Inference for Two-stage Experiments under Covariate-Adaptive Randomization

This paper studies inference in two-stage randomized experiments under covariate-adaptive randomization. In the initial stage of this experimental design, clusters (e.g., households, schools, or graph partitions) are stratified and randomly assigned to control or treatment groups based on cluster-level covariates. Subsequently, an independent second-stage design is carried out, wherein units within each treated cluster are further stratified and randomly assigned to either control or treatment groups, based on individual-level covariates. Under the homogeneous partial interference assumption, I establish conditions under which the proposed difference-in-``average of averages'' estimators are consistent and asymptotically normal for the corresponding average primary and spillover effects and develop consistent estimators of their asymptotic variances. Combining these results establishes the asymptotic validity of tests based on these estimators. My findings suggest that ignoring covariate information in the design stage can result in efficiency loss, and commonly used inference methods that ignore or improperly use covariate information can lead to either conservative or invalid inference. Then, I apply these results to studying optimal use of covariate information under covariate-adaptive randomization in large samples, and demonstrate that a specific generalized matched-pair design achieves minimum asymptotic variance for each proposed estimator. Finally, I discuss covariate adjustment, which incorporates additional baseline covariates not used for treatment assignment. The practical relevance of the theoretical results is illustrated through a simulation study and an empirical application.

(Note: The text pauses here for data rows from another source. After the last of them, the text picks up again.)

@[simp] theorem setPlainSched_sem (s : State) (p : Nat) (v : PlainSched) : (setPlainSched s p v).sem = s.sem := rfl

@[simp] theorem setPlainSched_semReq (s : State) (p : Nat) (v : PlainSched) : (setPlainSched s p v).semReq = s.semReq := rfl

@[simp] theorem setPlainSched_trb (s : State) (p : Nat) (v : PlainSched) : (setPlainSched s p v).trb = s.trb := rfl

@[simp] theorem setPlainSched_out (s : State) (p : Nat) (v : PlainSched) : (setPlainSched s p v).out = s.out := rfl

@[simp] theorem setPlainSched_mem (s : State) (p : Nat) (v : PlainSched) : (setPlainSched s p v).mem = s.mem := rfl

@[simp] theorem setPlainSched_rx (s : State) (p : Nat) (v : PlainSched) : (setPlainSched s p v).rx = s.rx := rfl

@[simp] theorem setPlainSched_cut (s : State) (p : Nat) (v : PlainSched) : (setPlainSched s p v).cut = s.cut := rfl

@[simp] theorem setPlainSched_comb (s : State) (p : Nat) (v : PlainSched) : (setPlainSched s p v).comb = s.comb := rfl

@[simp] theorem setPlainSched_radio (s : State) (p : Nat) (v : PlainSched) : (setPlainSched s p v).radio = s.radio := rfl

@[simp] theorem setPlainSched_link (s : State) (p : Nat) (v : PlainSched) : (setPlainSched s p v).link = s.link := rfl

@[simp] theorem setPlainSched_air (s : State) (p : Nat) (v : PlainSched) : (setPlainSched s p v).air = s.air := rfl

@[simp] theorem setPlainSched_fwd (s : State) (p : Nat) (v : PlainSched) : (setPlainSched s p v).fwd = s.fwd := rfl

@[simp] theorem setPlainSched_bh (s : State) (p : Nat) (v : PlainSched) : (setPlainSched s p v).bh = s.bh := rfl

@[simp] theorem setPlainSched_herd (s : State) (p : Nat) (v : PlainSched) : (setPlainSched s p v).herd = s.herd := rfl

@[simp] theorem setPlainSched_host (s : State) (p : Nat) (v : PlainSched) : (setPlainSched s p v).host = s.host := rfl

@[simp] theorem setPlainSched_time (s : State) (p : Nat) (v : PlainSched) : (setPlainSched s p v).time = s.time := rfl

@[simp] theorem setPlainSched_gait (s : State) (p : Nat) (v : PlainSched) : (setPlainSched s p v).gait = s.gait := rfl

@[simp] theorem setPlainSched_tan (s : State) (p : Nat) (v : PlainSched) : (setPlainSched s p v).tan = s.tan := rfl

@[simp] theorem setPlainSched_bri (s : State) (p : Nat) (v : PlainSched) : (setPlainSched s p v).bri = s.bri := rfl

@[simp] theorem setPlainSched_vault (s : State) (p : Nat) (v : PlainSched) : (setPlainSched s p v).vault = s.vault := rfl

@[simp] theorem setPlainSched_pwr (s : State) (p : Nat) (v : PlainSched) : (setPlainSched s p v).pwr = s.pwr := rfl

@[simp] theorem setPlainSched_fw (s : State) (p : Nat) (v : PlainSched) : (setPlainSched s p v).fw = s.fw := rfl

@[simp] theorem setPlainSched_free (s : State) (p : Nat) (v : PlainSched) : (setPlainSched s p v).free = s.free := rfl

@[simp] theorem setPlainSched_pending (s : State) (p : Nat) (v : PlainSched) : (setPlainSched s p v).pending = s.pending := rfl

/-! ### setPort -/

@[simp] theorem portRun_setPort (s : State) (n : Nat) (v : Port) (j : Nat) : portRun (setPort s n v) j = if j = n then v else portRun s j := by
  simp [portRun, setPort, tabGet_tabSet]

@[simp] theorem rxPlain_setPort (s : State) (n : Nat) (v : Port) (j : Nat) : rxPlain (setPort s n v) j = rxPlain s j := rfl

@[simp] theorem setPort_cfg (s : State) (n : Nat) (v : Port) : (setPort s n v).cfg = s.cfg := rfl

@[simp] theorem setPort_dev (s : State) (n : Nat) (v : Port) : (setPort s n v).dev = s.dev := rfl

@[simp] theorem setPort_cmd (s : State) (n : Nat) (v : Port) : (setPort s n v).cmd = s.cmd := rfl

@[simp] theorem setPort_que (s : State) (n : Nat) (v : Port) : (setPort s n v).que = s.que := rfl

@[simp] theorem setPort_sem (s : State) (n : Nat) (v : Port) : (setPort s n v).sem = s.sem := rfl

@[simp] theorem setPort_semReq (s : State) (n : Nat) (v : Port) : (setPort s n v).semReq = s.semReq := rfl

@[simp] theorem setPort_trb (s : State) (n : Nat) (v : Port) : (setPort s n v).trb = s.trb := rfl

@[simp] theorem setPort_out (s : State) (n : Nat) (v : Port) : (setPort s n v).out = s.out := rfl

@[simp] theorem setPort_mem (s : State) (n : Nat) (v : Port) : (setPort s n v).mem = s.mem := rfl

@[simp] theorem setPort_cut (s : State) (n : Nat) (v : Port) : (setPort s n v).cut = s.cut := rfl

@[simp] theorem setPort_comb (s : State) (n : Nat) (v : Port) : (setPort s n v).comb = s.comb := rfl

@[simp] theorem setPort_radio (s : State) (n : Nat) (v : Port) : (setPort s n v).radio = s.radio := rfl

@[simp] theorem setPort_link (s : State) (n : Nat) (v : Port) : (setPort s n v).link = s.link := rfl

@[simp] theorem setPort_sched (s : State) (n : Nat) (v : Port) : (setPort s n v).sched = s.sched := rfl

@[simp] theorem setPort_air (s : State) (n : Nat) (v : Port) : (setPort s n v).air = s.air := rfl

@[simp] theorem setPort_fwd (s : State) (n : Nat) (v : Port) : (setPort s n v).fwd = s.fwd := rfl

@[simp] theorem setPort_bh (s : State) (n : Nat) (v : Port) : (setPort s n v).bh = s.bh := rfl

@[simp] theorem setPort_herd (s : State) (n : Nat) (v : Port) : (setPort s n v).herd = s.herd := rfl

@[simp] theorem setPort_host (s : State) (n : Nat) (v : Port) : (setPort s n v).host = s.host := rfl

@[simp] theorem setPort_time (s : State) (n : Nat) (v : Port) : (setPort s n v).time = s.time := rfl

@[simp] theorem setPort_gait (s : State) (n : Nat) (v : Port) : (setPort s n v).gait = s.gait := rfl

@[simp] theorem setPort_tan (s : State) (n : Nat) (v : Port) : (setPort s n v).tan = s.tan := rfl

@[simp] theorem setPort_bri (s : State) (n : Nat) (v : Port) : (setPort s n v).bri = s.bri := rfl

@[simp] theorem setPort_vault (s : State) (n : Nat) (v : Port) : (setPort s n v).vault = s.vault := rfl
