theorem port_lands (n : Nat) : portLand n .rxP = ("A", 6 + 2 * n) ∧ portLand n .txP = ("C", 6 + 2 * n) ∧ portLand n .sclk = ("E", 6 + 2 * n)
    ∧ portLand n .csN = ("E", 7 + 2 * n) ∧ portLand n .miso = ("F", 7 + 2 * n) ∧ portLand n .paen = ("H", 6 + 2 * n) :=
  ⟨rfl, rfl, rfl, Prod.ext rfl (by dsimp only [portLand, portColumn]; omega),
    Prod.ext rfl (by dsimp only [portLand, portColumn]; omega), rfl⟩

/-- Settles O52: the resets by what each keeps, a start by the steps it takes, and the lands by their row and column. -/
theorem startUpActs : Obligations.StartUpActs := by
  obtain ⟨t, ht, htrot⟩ := start_with_dram
  obtain ⟨u, hu, hcommands⟩ := start_without_dram
  exact ⟨resetNFall_resets, resetNFall_of_short_pulse, powerFail_resets, saddle_waits, saddle_goes_on, refinDetected_goes_on, vbatLost_clears,
    checkVbat_after_power_fail, rebuildRoot_fails, ⟨t, ht, congrArg Face.cmdReady htrot, congrArg Face.dataReady htrot, congrArg Face.mode htrot, congrArg Face.hid htrot,
      congrArg Face.rootOk htrot⟩,
    ⟨u, hu, congrArg Face.cmdReady hcommands, congrArg Face.dataReady hcommands⟩, start_without_slots,
    port_lands, portLand_injective, clock_lands⟩

end Sys2Proof.Proofs
end

section
/-! Settles Obligations.FlashCommandsRun: flash, firmware images, the image chain, activation and tack sets. -/

namespace Sys2Proof.Proofs

open Sys2Proof.Machine Sys2Proof.Laws Sys2Proof.Safety

-- Proofs one after another: the threads of many at once would pass the memory that the check allows.
set_option Elab.async false

/-! ### Reads (R469, R470, R484) -/

theorem flashSpan_iff {c : Packet} {u : State} :
    flashSpan c u = true ↔ 4 ≤ pn c 1 ∧ pn c 1 ≤ 4080 ∧ pn c 1 % 4 = 0 ∧ pn c 0 + pn c 1 ≤ hostSize u := by
  simp only [flashSpan, Bool.and_eq_true, within_iff, decide_eq_true_eq, and_assoc]

theorem flashRead_here {c : Packet} {u : State} (hlo : 4 ≤ pn c 1) (hhi : pn c 1 ≤ 4080) (hwords : pn c 1 % 4 = 0)
    (hsize : pn c 0 + pn c 1 ≤ hostSize u) : flashReadSpec.here c u = true := flashSpan_iff.mpr ⟨hlo, hhi, hwords, hsize⟩

theorem readable_of_none_marked {u : State} (h : u.fw.reerase = []) (a n : Nat) : readable u a n = true := by
  rw [readable, h]
  rfl

theorem not_readable_of_marked {u : State} {a n : Nat} (h : hostSector a ∈ u.fw.reerase) (hn : 1 ≤ n) : readable u a n = false := by
  have hlast : hostSector a ≤ hostSector (a + n - 1) := Nat.div_le_div_right (by omega)
  rw [readable, Bool.not_eq_false']
  exact List.any_eq_true.mpr ⟨_, h, by simpa using hlast⟩

theorem underErase_of_idle {u : State} (h : u.fw.ops = []) (a n : Nat) : underErase u a n = false := by simp only [underErase, h]

theorem readServed_of_idle {u : State} (h : u.fw.ops = []) : readServed u = u := if_neg (by simp [erasing, h])
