-- ==== Sys2Proof/Machine/Dispatch.lean ====
section
/-!
DEFINITION. The execution of a decoded command (30_encoding.md rule R49): one arm per command.
-/

namespace Sys2Proof.Machine

def exec (i : Instr) (s : State) : Host.Outcome State Fault Refusal :=
  match i with
  | .init => Sys2Proof.Machine.execInit s
  | .expandkey => Sys2Proof.Machine.execExpandkey s
  | .expandstateK => Sys2Proof.Machine.execExpandstateK s
  | .expandstateS => Sys2Proof.Machine.execExpandstateS s
  | .encblock => Sys2Proof.Machine.execEncblock s
  | .ekssetup => Sys2Proof.Machine.execEkssetup s
  | .ecbmagic => Sys2Proof.Machine.execEcbmagic s
  | .bcrypt => Sys2Proof.Machine.execBcrypt s
  | .scrub => Sys2Proof.Machine.execScrub s
  | .b64enc n => Sys2Proof.Machine.execB64enc n s
  | .b64dec n => Sys2Proof.Machine.execB64dec n s

end Sys2Proof.Machine
end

翻译：本文研究协变量自适应随机化下两阶段随机实验的推断问题。在此实验设计的初始阶段，根据聚类层面的协变量对聚类（如家庭、学校或图划分）进行分层，并将其随机分配至控制组或处理组。随后实施独立的第二阶段设计：在每个处理聚类内，基于个体层面的协变量对单元进一步分层，并随机分配至控制组或处理组。在同质部分干扰假设下，本文建立了使所提出的“均值之均值”差分估计量对相应平均主效应与溢出效应具有一致性与渐近正态性的条件，并构建了其渐近方差的一致估计量。结合这些结果可证得基于这些估计量的检验具有渐近有效性。研究结果表明：在设计阶段忽略协变量信息可能导致效率损失；而忽略或不当使用协变量信息的常用推断方法可能产生保守或无效的推断。进而，我将这些结果应用于大样本下协变量自适应随机化中协变量信息的最优利用研究，证明特定的广义配对设计能使每个所提估计量达到最小渐近方差。最后，本文讨论了协变量调整方法——该方法纳入了未用于治疗分配的其他基线协变量。通过模拟研究与实证应用，阐明了理论结果的实际意义。